My current system was installed as manjaro, but i immediately started having AUR issues, so I just changed all the repos out to the official arch ones and over time everything manjaro specific has been updated or removed.

The first lines in my /var/log/pacman.log are from early 2015, and ive fully rebuilt my computer since then, including swapping hard drives (dd' to clone old drive onto new drive). So at this point my PC is a hardware and software ship of theseus.

[–] [email protected] 2 points 10 hours ago

When I started learning Linux at work, the game I played with myself was i'd install Debian stable minimal on my primary workstation and I would not reinstall it ever. No matter what happened, I would always fix it.

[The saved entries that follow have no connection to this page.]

@[simp] theorem State.reselect_settings (s : State) :
    (State.reselect s).settings = s.settings := by
  unfold State.reselect; simp

@[simp] theorem State.selectionCommit_settings (s : State) :
    (State.selectionCommit s).settings = s.settings := by
  unfold State.selectionCommit; simp

@[simp] theorem State.evaluateAfter_settings (s : State) :
    (State.evaluateAfter s).settings = s.settings := by
  unfold State.evaluateAfter; simp

@[simp] theorem State.hwCommit_settings (s : State) :
    (State.hwCommit s).settings = s.settings := by
  unfold State.hwCommit; dsimp only; (repeat' split) <;> (try simp) <;> (try simp only [State.settings])

@[simp] theorem State.applyTdSet_settings (s : State) (d : Fin 2) :
    (State.applyTdSet s d).settings = s.settings := by
  unfold State.applyTdSet; dsimp only; split <;> simp

@[simp] theorem State.emitEdge_settings (s : State) (n : Fin 4) :
    (State.emitEdge s n).settings = s.settings := by
  unfold State.emitEdge; simp

@[simp] theorem State.updCapture_settings (s : State) (i : Fin 3) (f : CaptureQueue → CaptureQueue) :
    (State.updCapture s i f).settings = s.settings := by
  unfold State.updCapture; simp

@[simp] theorem State.setCommit_settings (s : State) (k : Commit) :
    (State.setCommit s k).settings = s.settings := by
  unfold State.setCommit; simp

@[simp] theorem State.endCommit_settings (s : State) (k : Commit) (executed : Bool) :
    (State.endCommit s k executed).settings = s.settings := by
  unfold State.endCommit; simp only [State.settings]

@[simp] theorem State.takeEngine_settings (s : State) (e : Eng) (classes : BitVec 16) (side : Option HeldSide) :
    (State.takeEngine s e classes side).settings = s.settings := by
  unfold State.takeEngine; simp

@[simp] theorem State.clientCommit_settings (s : State) (engines : BitVec 4) (side : Option (HeldSide × Eng)) :
    (State.clientCommit s engines side).settings = s.settings := by
  unfold State.clientCommit; dsimp only
  have h (l : List Cp) (x : State) : (l.foldl (fun s c => s.updCport c fun p => p.take side) x).settings = x.settings :=
    foldl_settings _ _ (fun y c => State.updCport_settings y c (fun p => p.take side) fun _ => rfl) x
  have h2 (l : List LaneNo) (x : State) : (l.foldl (fun s l => if engines.getLsbD (l.val / 16) then
      s.updLane l fun x => x.takeEq (side.map (·.1)) else s) x).settings = x.settings :=
    foldl_settings _ _ (fun y l => ite_settings_same _ (State.updLane_settings y l _ fun _ => Lane.takeEq_staged _ _)) x
  rw [foldl_settings _ _ (fun s o => by simp), h2, h, foldl_settings _ _ (fun s o => by simp)]

@[simp] theorem State.shedGroup_settings (s : State) (e : Eng) :
    (State.shedGroup s e).settings = s.settings := by
  unfold State.shedGroup; simp

@[simp] theorem State.txSide_settings (s : State) (e : Eng) (old : EngineParams) :
    (State.txSide s e old).settings = s.settings := by
  unfold State.txSide; simp

@[simp] theorem State.twinEnd_settings (s : State) (e : Eng) :
    (State.twinEnd s e).settings = s.settings := by
  unfold State.twinEnd; simp

@[simp] theorem State.rxSide_settings (s : State) (e : Eng) (old : EngineParams) :
    (State.rxSide s e old).settings = s.settings := by
  unfold State.rxSide; simp

@[simp] theorem State.twinStep_settings (s : State) (old : Vector EngineParams 4) :
    (State.twinStep s old).settings = s.settings := by
  unfold State.twinStep; simp

@[simp] theorem State.txSides_settings (s : State) (es : List Eng) (old : Vector EngineParams 4) :
    (State.txSides s es old).settings = s.settings := by
  unfold State.txSides; simp

@[simp] theorem State.tokenTx_settings (s : State) (k : Commit) :
    (State.tokenTx s k).settings = s.settings := by
  unfold State.tokenTx; simp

I learned to install the basic subsystems to get a GUI and audio, learned the fun of Nvidia drivers to get xinerama and hw decoding working. In retrospect it seems trivial but as a new learner it was challenging and rewarding.

At one point I was trying to do something, and a guide online suggested installing some repo and installing newer libraries. I did so, and a week later I did a dist-upgrade (because I didn't know any better) and when I rebooted I was presented with a splash screen for "crunchbang" linux.

Figuring out how to get back to Debian without breaking everything probably taught me more about packages, package managers, filesystems, system config files, init (systemd wasn't really a thing yet) than everything else I had done combined.

For anyone wondering: 12 years into the project I had a drive from the mdadm mirror die, and while mdadm was copying to another mirror, the other drive died. I considered that a win but y'all can be the judge (no files were lost, 12yr into my Linux journey I had long since figured out automating NFS and rsync).

[–] [email protected] 7 points 15 hours ago

Once I planned to do just this, converting my Ubuntu into Debian (or maybe it was the other way round). I assumed it would just be a matter of changing the repos and then apt full-upgrade and boom! new distro. Still, I decided to do some research first - you know, just in case. Whatever I learned made me abandon the idea in a hurry. Perhaps I'll try again but this time skip the boring research step.

[–] [email protected] 2 points 16 hours ago

Very cool idea and a fun project if you have a masochistic streak or a unique use case.

Also .. would running the other distro inside a docker container qualify because the processes are actually running on the same kernel albeit side-by-side with the native OS, or is this disqualified like using chroot?